Please read the records below and return each line holding the string "array".

■ ■ ■ ■ ■ ■ ■

-- ==== Sys2Proof/Machine/Control.lean ====
section
/-! DEFINITION. Branches, jumps, calls and returns (spec/43_control_transfer.md). -/

namespace Sys2Proof.Machine

/-- The eight branches (rule R290), with the penalties for a taken branch and for a target on another page than the
next instruction's. -/
def execBranch (cond : Bool) (rel : Byte) (s : State) : Result :=
  let next := s.pc + 2
  let target := next + sext16 rel
  if cond then
    .next (retireAt target (3 + (decide (hi8 target ≠ hi8 next)).toNat) s)
  else
    .next (retireAt next 2 s)

/-- BCC (rule R291). -/
def execBcc (rel : Byte) (s : State) : Result :=
  execBranch (!s.flags.c) rel s

/-- BCS (rule R292). -/
def execBcs (rel : Byte) (s : State) : Result :=
  execBranch s.flags.c rel s

/-- BEQ (rule R293). -/
def execBeq (rel : Byte) (s : State) : Result :=
  execBranch s.flags.z rel s

/-- BNE (rule R294). -/
def execBne (rel : Byte) (s : State) : Result :=
  execBranch (!s.flags.z) rel s

/-- BMI (rule R295). -/
def execBmi (rel : Byte) (s : State) : Result :=
  execBranch s.flags.n rel s

/-- BPL (rule R296). -/
def execBpl (rel : Byte) (s : State) : Result :=
  execBranch (!s.flags.n) rel s

/-- BVC (rule R297). -/
def execBvc (rel : Byte) (s : State) : Result :=
  execBranch (!s.flags.v) rel s

/-- BVS (rule R298). -/
def execBvs (rel : Byte) (s : State) : Result :=
  execBranch s.flags.v rel s

/-- JMP (rule R299). -/
def execJmp (o : JumpOperand) (s : State) : Result :=
  let t := jumpTarget o s
  .next (retireAt t.1 (jumpCycles o) t.2)

/-- JSR (rule R300): pushes the address of its last byte. -/
def execJsr (target : Word) (s : State) : Result :=
  .next (retireAt target 6 (push16 (s.pc + 2) s))

/-- RTS (rule R301). -/
def execRts (s : State) : Result :=
  let r := pull16 s
  .next (retireAt (r.1 + 1) 6 r.2)

end Sys2Proof.Machine
end

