-- ==== Sys2Proof/Safety.lean ====
section
/-! DEFINITION. The terms of the claims: what stays the same across an instruction, the invariant of the machine, and what
the position of the picture unit says about its queue. -/

namespace Sys2Proof.Machine

/-- Every cell of the CPU array holds in `t` what it held in `s`. -/
def SameMemory (s t : State) : Prop :=
  ∀ k : Nat, t.cpuMem.read k = s.cpuMem.read k

/-- Everything outside the CPU's registers, flags, `PC`, cycle counts and memory array is the same: the picture unit, the
NMI latch, the input and event records, the parameters. -/
def SameDevices (s t : State) : Prop :=
  t.ppu = s.ppu ∧ t.nmiServiced = s.nmiServiced ∧ t.inputReads = s.inputReads ∧ t.events = s.events ∧
    t.params = s.params

/-- `A`, `X`, `Y` and `SP` are the same. -/
def SameRegisters (s t : State) : Prop :=
  t.a = s.a ∧ t.x = s.x ∧ t.y = s.y ∧ t.sp = s.sp

/-- `t` follows `s` by `length` bytes of code and `cost` cycles of the current step (rules R33, R610). -/
def Advanced (length cost : Nat) (s t : State) : Prop :=
  t.pc = s.pc + BitVec.ofNat 16 length ∧ t.cycles = s.cycles + cost ∧ t.totalCycle = s.totalCycle

/-- The flags of `t` are those of `s` but for Z and N, which are those of the value `v` (rule R38). -/
def FlagsNZ (v : Byte) (s t : State) : Prop :=
  t.flags = { s.flags with z := decide (v.toNat = 0), n := decide (0x80 ≤ v.toNat) }

/-- The picture unit's invariant: its memories are in canonical form, its counters and indexes in range, PPUSTATUS bits 4:0
are 0 (rules R53, R57, R60 to R64), and NMI eligibility implies the vblank bit (rules R58, R364, R408, R410). -/
structure Ppu.Inv (p : Ppu) : Prop where
  mem_wf : p.mem.wf 0x4000 = true
  oam_wf : p.oam.wf 256 = true
  secOam_wf : Cells.wf secOamFill 32 p.secOam = true
  spriteBuf_wf : Cells.wf SpritePixel.unwritten 256 p.spriteBuf = true
  cycle_le : p.cycle ≤ 340
  scanline_le : p.scanline ≤ 261
  status_low : p.status &&& 0x1F = 0
  count_le : p.eval.count ≤ 8
  slot_free : p.eval.mode = .y ∨ p.eval.mode = .rest → p.eval.count < 8
  fetchCount_le : p.eval.fetchCount ≤ 8
  eligible_vblank : p.nmiEligible = true → p.vblank = true

/-- The machine's invariant: the CPU array is in canonical form (rule R50), the live break flag is 0 (rule R41), the NMI
latch implies the vblank bit (rules R48, R556), and the picture unit's invariant holds. -/
structure State.Inv (s : State) : Prop where
  cpuMem_wf : s.cpuMem.wf 0x10000 = true
  break_clear : s.flags.b = false
  serviced_vblank : s.nmiServiced = true → s.ppu.vblank = true
  ppu : s.ppu.Inv

/-- The most entries the background queue can hold before the dot `(scanline, cycle)` (rules R65, R441, R450, R452). -/
def queueBound (scanline cycle : Nat) : Nat :=
  if scanline ≤ 239 ∨ scanline = 261 then
    if cycle = 0 then 16
    else if cycle ≤ 256 then
      if scanline = 261 then 16 + 8 * ((cycle - 1) / 8) else 16 - (cycle - 1) % 8
    else if cycle ≤ 328 then 0
    else if cycle ≤ 336 then 8
    else 16
  else 16

/-- The counters are in range and the background queue within its bound. -/
def QueueBounded (s : State) : Prop :=
  s.ppu.cycle ≤ 340 ∧ s.ppu.scanline ≤ 261 ∧
    s.ppu.bgQueue.length ≤ queueBound s.ppu.scanline s.ppu.cycle

/-- The number of a dot in its frame, `(0, 0)` first (rules R14, R400). -/
def dotIndex (s : State) : Nat :=
  341 * s.ppu.scanline + s.ppu.cycle

/-- The eight encodings of a mnemonic of the eight-mode group with opcode base `g` (rule R230). -/
def GroupEncoding (g : Byte) (f : ReadOperand → Instr) : Prop :=
  ∀ (b : Byte) (w : Word),
    encode (f (.mem (.izx b))) = [g, b] ∧ encode (f (.mem (.zp b))) = [g + 0x04, b] ∧
    encode (f (.imm b)) = [g + 0x08, b] ∧ encode (f (.mem (.abs w))) = [g + 0x0C, lo8 w, hi8 w] ∧
    encode (f (.mem (.izy b))) = [g + 0x10, b] ∧ encode (f (.mem (.zpx b))) = [g + 0x14, b] ∧
    encode (f (.mem (.aby w))) = [g + 0x18, lo8 w, hi8 w] ∧ encode (f (.mem (.abx w))) = [g + 0x1C, lo8 w, hi8 w]

end Sys2Proof.Machine
end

■ ■ ■ ■ ■ ■ ■

ANSWER SECTION -
/-- Every cell of the CPU array holds in `t` what it held in `s`. -/
/-- Everything outside the CPU's registers, flags, `PC`, cycle counts and memory array is the same: the picture unit, the
/-- The machine's invariant: the CPU array is in canonical form (rule R50), the live break flag is 0 (rule R41), the NMI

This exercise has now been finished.